-- ==== Sys2Proof/Machine/Dispatcher.lean ====
section
/-! DEFINITION. The start of a group, phase records, the cores' dispatchers and their pre-emption, the Weir, and the end of a launch
(R352, R353, R357 to R360, R364 to R367, R373, R466). -/

namespace Sys2Proof.Machine

/-! ### The start of a group (R352) -/

/-- The stage that warp i of a group carries (R40). -/
def stageOf (p : Packet) (i : Nat) : Nat :=
  ((p.stagemap.foldl (fun (acc : Nat × Nat) c => (acc.1 + c, if acc.1 + c ≤ i then acc.2 + 1 else acc.2)) (0, 0)).2)

/-- The lanes that have a thread in warp i (R161, R349). -/
def threadMask (p : Packet) (i : Nat) : Mask :=
  if i + 1 < p.warps then BitVec.allOnes 128 else BitVec.ofNat 128 (2 ^ p.threads - 1)

/-- Warp i of a group as it starts. DESIGN CHOICE: log 110. -/
def startWarp (p : Packet) (gid key i : Nat) (sup : Bool) : Warp :=
  let m := threadMask p i
  { alloc := BitVec.ofNat 32 (2 ^ (p.regs / 8) - 1)
    sr := mapFrom 0 3 (fun n => BitVec.ofNat 64
      (if n = 0 then gid % p.gx else if n = 1 then gid / p.gx % p.gy else gid / (p.gx * p.gy)))
    ar := mapFrom 0 2 (fun n => BitVec.ofNat 80 (if n = 0 then p.dataBase else p.args))
    frontier := [{ pc := BitVec.ofNat 32 p.entryPc, prio := BitVec.ofNat 8 p.entryPrio, depth := 0, mask := m }]
    live := m
    gen := seedGens 0
    sup := sup
    role := stageOf p i
    trapvec := BitVec.ofNat 64 p.trapvec &&& trapvecMask
    agelim := agelimOf (BitVec.ofNat 64 p.agelim)
    fair := p.fair
    carryV := p.carryV
    carryS := BitVec.ofNat 64 p.carryS
    grp := key }

/-- A group as its launch describes it, in its place on a core. -/
def groupOfPacket (p : Packet) (l gid : Nat) (warps : List Nat) (base : Nat) : Group :=
  { launch := l, gid := gid, warps := warps, lsBase := base, lsSize := p.localsize, regs := p.regs, sregs := p.sregs, asid := p.asid
    root := p.root, codeBase := BitVec.ofNat 80 p.codeBase, grant := BitVec.ofNat 256 p.grant, carryOff := p.clsOff, carrySize := p.clsSize }

/-- A local-store area with every byte 0. -/
def clearArea (s : State) (place n : Nat) : State :=
  { s with
    ls := Memory.clear s.ls place n
    lsBad := SMap.keep s.lsBad (fun a _ => !(decide (place / 128 ≤ a) && decide (a < (place + n) / 128))) }

/-- A die learns of every die's time: what the end of a launch tells has come from all of them (R288). -/
def State.hear (s : State) (d : Nat) : State := (List.range 8).foldl (fun s a => s.cross a d) s

/-- A group starts on a core (R352); a privileged launch that a record does not accept starts in user state, which a record
says (R357). A graph node's start is an acquire at `.dv` (R378). -/
def startGroup (s : State) (core l gid : Nat) (spot : List Nat × Nat) (prio : Nat) (privOk : Bool) : State :=
  let x := s.launch l
  let p := readPacket x.bytes
  let sup := p.priv && privOk
  let key := spot.1.headD (core * 32)
  let (seq, s) := s.takeId
  let s := if p.priv && !privOk && !x.demoted then
      (s.setLaunch l { x with demoted := true }).record { cls := 0x0A, sev := 0, die := core / 32, core := core % 32, launch := l }
    else s
  let g := groupOfPacket p l gid spot.1 spot.2
  let s := s.setGroup key
    { g with originQ := x.queue, originDie := x.qdie, originPrio := prio, prio := prio, priv := sup, seq := seq }
  let s := clearArea s (core * 2 ^ 20 + spot.2) p.localsize
  let s := s.cross x.qdie (core / 32)
  let s := match x.node with
    | some (d, _) => (s.cross d (core / 32)).acquire core
    | none => s
  spot.1.zipIdx.foldl (fun s w => s.setWarp w.1 (startWarp p gid key w.2 sup)) s

/-! ### Phase records (R364 to R367) -/

/-- The first byte of slot n of a vault's phase pool, as a vault address; of a die's spill pool, as a physical address, the top 1 GiB of
the die's DRAM (R365). -/
def poolPlace (core n : Nat) : Nat := core * 2 ^ 25 + 0x1C00000 + n * 2 ^ 18
/-- DESIGN CHOICE: log 44. -/
def spillPlace (die n : Nat) : Nat := die * 2 ^ 35 + (2 ^ 35 - 2 ^ 30) + n * 2 ^ 18

/-- Does a phase record stand at a place of a space: one of an entry, or of a group whose entry waits? -/
def placeTaken (s : State) (space place : Nat) : Bool :=
  s.dies.any (fun d => d.2.phases.any (fun e => e.recSpace == space && e.ref.toNat == place))
    || s.groups.any (fun g => g.2.phaseRec == some (space, place))

/-- A free slot for a phase record: its space and its place (R365). -/
def phasePlace (s : State) (core : Nat) : Option (Nat × Nat) :=
  match (List.range 16).find? (fun n => !placeTaken s 0 (poolPlace core n)) with
  | some n => some (0, poolPlace core n)
  | none => ((List.range 4096).find? (fun n => !placeTaken s 1 (spillPlace (core / 32) n))).map (fun n => (1, spillPlace (core / 32) n))

/-- The carried registers of a warp, ascending. -/
def carriedV (l : List Nat) : List Nat := (List.range 255).filter (fun v => l.contains v)
def carriedS (m : Word) : List Nat := (List.range 64).filter (fun n => m.getLsbD n)

/-- A warp block (R366). DESIGN CHOICE: log 78. -/
def phaseBlock (w : Warp) (at_ : Nat) : List Chunk :=
  [ (at_, padTo 64 (padTo 16 (bytesOfNat 4 w.alloc.toNat) ++ (w.carryV.map (fun v => bytesOfNat 1 v)).flatten
      ++ bytesOfNat 8 w.carryS.toNat ++ bytesOfNat 8 w.vtime.toNat)),
    (at_ + 0x40, frontierBytes w.frontier),
    (at_ + 0x140, padTo 64 ((carriedS w.carryS).map (fun n => bytesOfNat 8 (w.s n).toNat)).flatten),
    (at_ + 0x180, bytesOfNat 8 w.fpmode.toNat ++ bytesOfNat 8 w.agelim ++ bytesOfNat 8 (if w.fair then 1 else 0) ++ bytesOfNat 8 w.trapvec.toNat),
    (at_ + 0x200, genBytes w),
    (at_ + 0x600, ((carriedV w.carryV).map (vregBytes w)).flatten) ]

/-- A phase record (R366); the PA of the packet's copy in the shadow carve-out is a free value (log 3). -/
def phaseChunks (s : State) (key : Nat) : State × List Chunk :=
  let g := s.group key
  let k := s.core (coreOf key)
  let ls := coreOf key * 2 ^ 20 + g.lsBase + g.carryOff
  let (s, pkt) := freeBytes s 1
  let n := g.warps.length
  (s,
    [ (0, padTo 256 (bytesOfNat 4 g.launch ++ bytesOfNat 4 g.gid ++ bytesOfNat 2 (g.phaseNo + 1) ++ bytesOfNat 1 n
        ++ bytesOfNat 1 g.originPrio ++ bytesOfNat 1 g.originQ ++ zeros 3 ++ bytesOfNat 8 k.ct ++ pkt ++ bytesOfNat 4 g.carryOff
        ++ bytesOfNat 4 g.carrySize ++ bytesOfNat 4 0x100)) ]
    ++ ((wrecOrder g).zipIdx.map (fun x => phaseBlock (s.warp x.1) (0x100 + 0x2800 * x.2))).flatten
    ++ [(0x100 + 0x2800 * n, Memory.bytes s.ls ls g.carrySize), (0x100 + 0x2800 * n + g.carrySize, poisonBytes s ls g.carrySize)])

/-- Bytes of a phase record written and read. -/
def recordPut (s : State) (space place : Nat) (l : List Byte) : State :=
  if space = 0 then
    { s with
      vault := Memory.storeBytes s.vault place l
      vaultBad := SMap.keep s.vaultBad (fun a _ => !(decide (place / 128 ≤ a) && decide (a < (place + l.length) / 128))) }
  else sysPut s place l 0 0 none
def recordGet (s : State) (space place n : Nat) : List Byte := if space = 0 then Memory.bytes s.vault place n else sysBytes s place n

/-- The first poisoned granule of a phase record (R17). -/
def recordBad (s : State) (space place n : Nat) : Option Nat :=
  if space = 0 then
    ((rangeOf place n).find? (fun a => SMap.look false s.vaultBad a)).map (· * 128)
  else ((rangeOf place n).find? (fun line => (sysLine s line).2)).map (· * 128)

/-- A line of a phase record in memory that host agents hold, so that it is recalled before it is read, or written (R297). -/
def recordHeld (s : State) (space place n : Nat) (write : Bool) : Option Nat :=
  if space = 0 then none
  else (rangeOf place n).find? (fun line => if write then lineShared s line else lineBusy s line)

* _Task item_
Only lines holding "match" are wanted; copy all of them from the listing.

* _Answer section_
  let s := match x.node with
  match (List.range 16).find? (fun n => !placeTaken s 0 (poolPlace core n)) with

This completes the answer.